§ What is required:
Only lines containing the string "parkCmd" belong in the answer; find them in the records and copy them.

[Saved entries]
-- ==== Sys2Proof/Machine/CancelOps.lean ====
section
/-!
DEFINITION. Ending a running descriptor (Table 10.6): what a CANCEL, and DRAIN_LIMIT during a drain (R340), do to a command,
a reduction job or a hitch operation that has started.
-/
namespace Sys2Proof.Machine

/-- The key of a descriptor. -/
def descKey (r : Nat) (i : BitVec 32) : RingNo × BitVec 32 := (Fin.ofNat 64 r, i)

/-! ### Strand-function commands -/

/-- Requests of a braid and direction without those of a command. A receiving end keeps the request the far end still holds,
to abort it when it is prepared. -/
def State.dropRequests (s : State) (dir : Nat) (b : Fin 8) (k : RingNo × BitVec 32) : State :=
  s.modShape dir b fun x => { x with
    queue := if dir = 0 then x.queue.filter fun o => o.desc ≠ some k
      else x.queue.map fun o => if o.desc = some k then { o with desc := none, dropped := true } else o }

/-- The operation in progress of a braid and direction is that of a command. -/
def State.opOfCmd (s : State) (dir : Nat) (b : Fin 8) (k : RingNo × BitVec 32) : Option StrandOp :=
  match (s.shape dir b).op with
  | some o => if o.desc = some k then some o else none
  | none => none

/-- End a strand-function command: its operation aborts with ABORT_CODE 0x6 and the command completes CANCELLED. A committed
operation has no abort (R129): it runs on to its switch, and the command keeps its own status (assumption log 47). -/
def State.cancelStrand (s : State) (k : RingNo × BitVec 32) (d : Desc) : State :=
  let dir := dDir d
  let b := dBraid d
  match s.opOfCmd dir b k with
  | some o =>
    if o.switchSeq.isSome then s
    else
      let s := s.modShape dir b fun x => { x with op := x.op.map fun o => { o with desc := none } }
      (if dir = 0 then s.abortTx b 6 true else s.abortRx b 6 true).complete k.1.val k.2 1 0 6
  | none => (s.dropRequests dir b k).complete k.1.val k.2 1 0 6

/-! ### Calibration and scans -/

/-- The running calibration of a braid is one a command still names. -/
def State.calRuns (s : State) (j : CalJob) (b : Fin 8) : Option CalRun :=
  match s.cal.run.get b with
  | some r => if j.left.contains (b.val, r.strand) then some r else none
  | none => none

/-- End a CALIBRATE: strands not begun leave the queue unless another command names them; a running one ends at its present
step as for a missing CAL_STEP_DONE. -/
def State.cancelCal (s : State) (k : RingNo × BitVec 32) : State :=
  match s.cal.jobs.find? fun j => (j.ring, j.index) = k with
  | none => s.complete k.1.val k.2 1
  | some j =>
    let s := { s with cal.jobs := s.cal.jobs.erase j }
    let others := fun q => s.cal.jobs.any fun x => x.left.contains q
    let s := { s with cal.want := Oct.ofFn fun b =>
      (s.cal.want.get b).filter fun p => !j.left.contains (b.val, p) || others (b.val, p) }
    let s := octs.foldl (fun a b =>
      match a.calRuns j b with
      | some r => if r.phase = .steps then a.endSteps b 3 meas0 else a
      | none => a) s
    s.complete k.1.val k.2 1 j.oks j.worst

/-- End an EYE_SCAN or PRBS_TEST; what a PRBS_TEST has counted so far only its checker knows (assumption log 4). -/
def State.cancelScan (s : State) (k : RingNo × BitVec 32) : State :=
  match s.cal.scans.find? fun j => (j.ring, j.index) = k with
  | none => s.complete k.1.val k.2 1
  | some j =>
    let s := { s with
      cal.scans := s.cal.scans.erase j
      cal.waiting := s.cal.waiting.map fun (w : QualWait) => if w.scan = some k then { w with scan := none } else w }
    if j.prbs then
      let e := s.free
      let n := e.2.free
      n.2.complete k.1.val k.2 1 e.1 n.1
    else s.complete k.1.val k.2 1 j.posted

/-! ### The others -/

/-- End a BIGHT command: the run stops, its counts so far in RESULT. -/
def State.cancelBight (s : State) (k : RingNo × BitVec 32) : State :=
  if s.bight.cmd = some k then
    let lock := s.bightLock
    let s := s.bightStop []
    s.complete k.1.val k.2 1 s.bightErrors lock
  else s.complete k.1.val k.2 1

/-- End a park that still drains, as RESUME does (R231, R340): a PARK command completes CANCELLED, the drain ends at once and
the cap is computed anew; one that the budget arithmetic would park again becomes ACTIVE until the next budget. -/
def State.endPark (s : State) : State :=
  let s := { s.parkDone 1 with pwr.parkCmd := none, pwr.released := true }
  let s := if s.pwr.draining == .park then s.stopDrain else s
  let c := s.ownCap
  (s.setCap (if c.1 == .park || c.1 == .off then (.active, s.cls.wmax) else c)).portStep

/-- Withdraw a staged fence change (Table 10.6). -/
def State.cancelFence (s : State) (k : RingNo × BitVec 32) : State :=
  let s := { s with lash.fenceCmds := s.lash.fenceCmds.erase k }
  ({ s.lashTouched with lash.staged := tdel s.lash.staged 0x83C }).complete k.1.val k.2 1

/-- End a HT_WAIT: its waiter entry goes without a wake. -/
def State.cancelWait (s : State) (k : RingNo × BitVec 32) : State :=
  { s with ht.waiters := s.ht.waiters.filter fun w => w.desc ≠ some k }.complete k.1.val k.2 1

/-- End one started descriptor: the CANCEL's DETAIL, and the state. A RETRAIN runs on. -/
def State.cancelRunning (s : State) (k : RingNo × BitVec 32) (d : Desc) : Nat × State :=
  match dOpcode d with
  | 0x01 => if s.link.retrainCmds.any (fun c => (c.1, c.2.1) = k) || s.link.admits.any (fun c => (c.1, c.2.1) = k) then (3, s)
      else (0, s.complete k.1.val k.2 1)
  | 0x02 | 0x03 | 0x04 | 0x05 => (0, s.cancelStrand k d)
  | 0x06 => (0, s.cancelCal k)
  | 0x07 | 0x08 => (0, s.cancelScan k)
  | 0x09 => (0, s.cancelBight k)
  | 0x0A => (0, if s.pwr.parkCmd.any (fun c => (c.1, c.2.1) = k) then s.endPark else s.complete k.1.val k.2 1)
  | 0x0B => (0, { s with pwr.resumeCmds := s.pwr.resumeCmds.filter (· ≠ k) }.complete k.1.val k.2 1)
  | 0x0E | 0x0F => (0, s.cancelFence k)
  | 0x20 =>
    match s.red.jobs.find? fun j => (j.2.ring, j.2.index) = k with
    | some j => (0, s.cancelJob j.1)
    | none => (0, s.complete k.1.val k.2 1)
  | 0x35 | 0x36 => (0, s.cancelWait k)
  | 0x0D => (0, { s with rings.cancels := s.rings.cancels.filter fun j => (j.ring, j.index) ≠ k }.complete k.1.val k.2 1)
  | _ => (0, s.complete k.1.val k.2 1)

/-- Every started descriptor of the port but RETRAIN and PARK. -/
def State.runningDescs (s : State) : List ((RingNo × BitVec 32) × Desc) :=
  s.rings.ring.flatMap fun p =>
    (p.2.descs.filter fun e => (e.st == .started || e.st == .running) && dOpcode e.desc != 0x01 && dOpcode e.desc != 0x0A).map
      fun e => (descKey p.1 e.index, e.desc)

/-- DRAIN_LIMIT ends running descriptors as under CANCEL (R340). -/
def State.endRunning (s : State) : State := s.runningDescs.foldl (fun a x => (a.cancelRunning x.1 x.2).2) s

end Sys2Proof.Machine
end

§ Response to this task:
  let s := { s.parkDone 1 with pwr.parkCmd := none, pwr.released := true }
  | 0x0A => (0, if s.pwr.parkCmd.any (fun c => (c.1, c.2.1) = k) then s.endPark else s.complete k.1.val k.2 1)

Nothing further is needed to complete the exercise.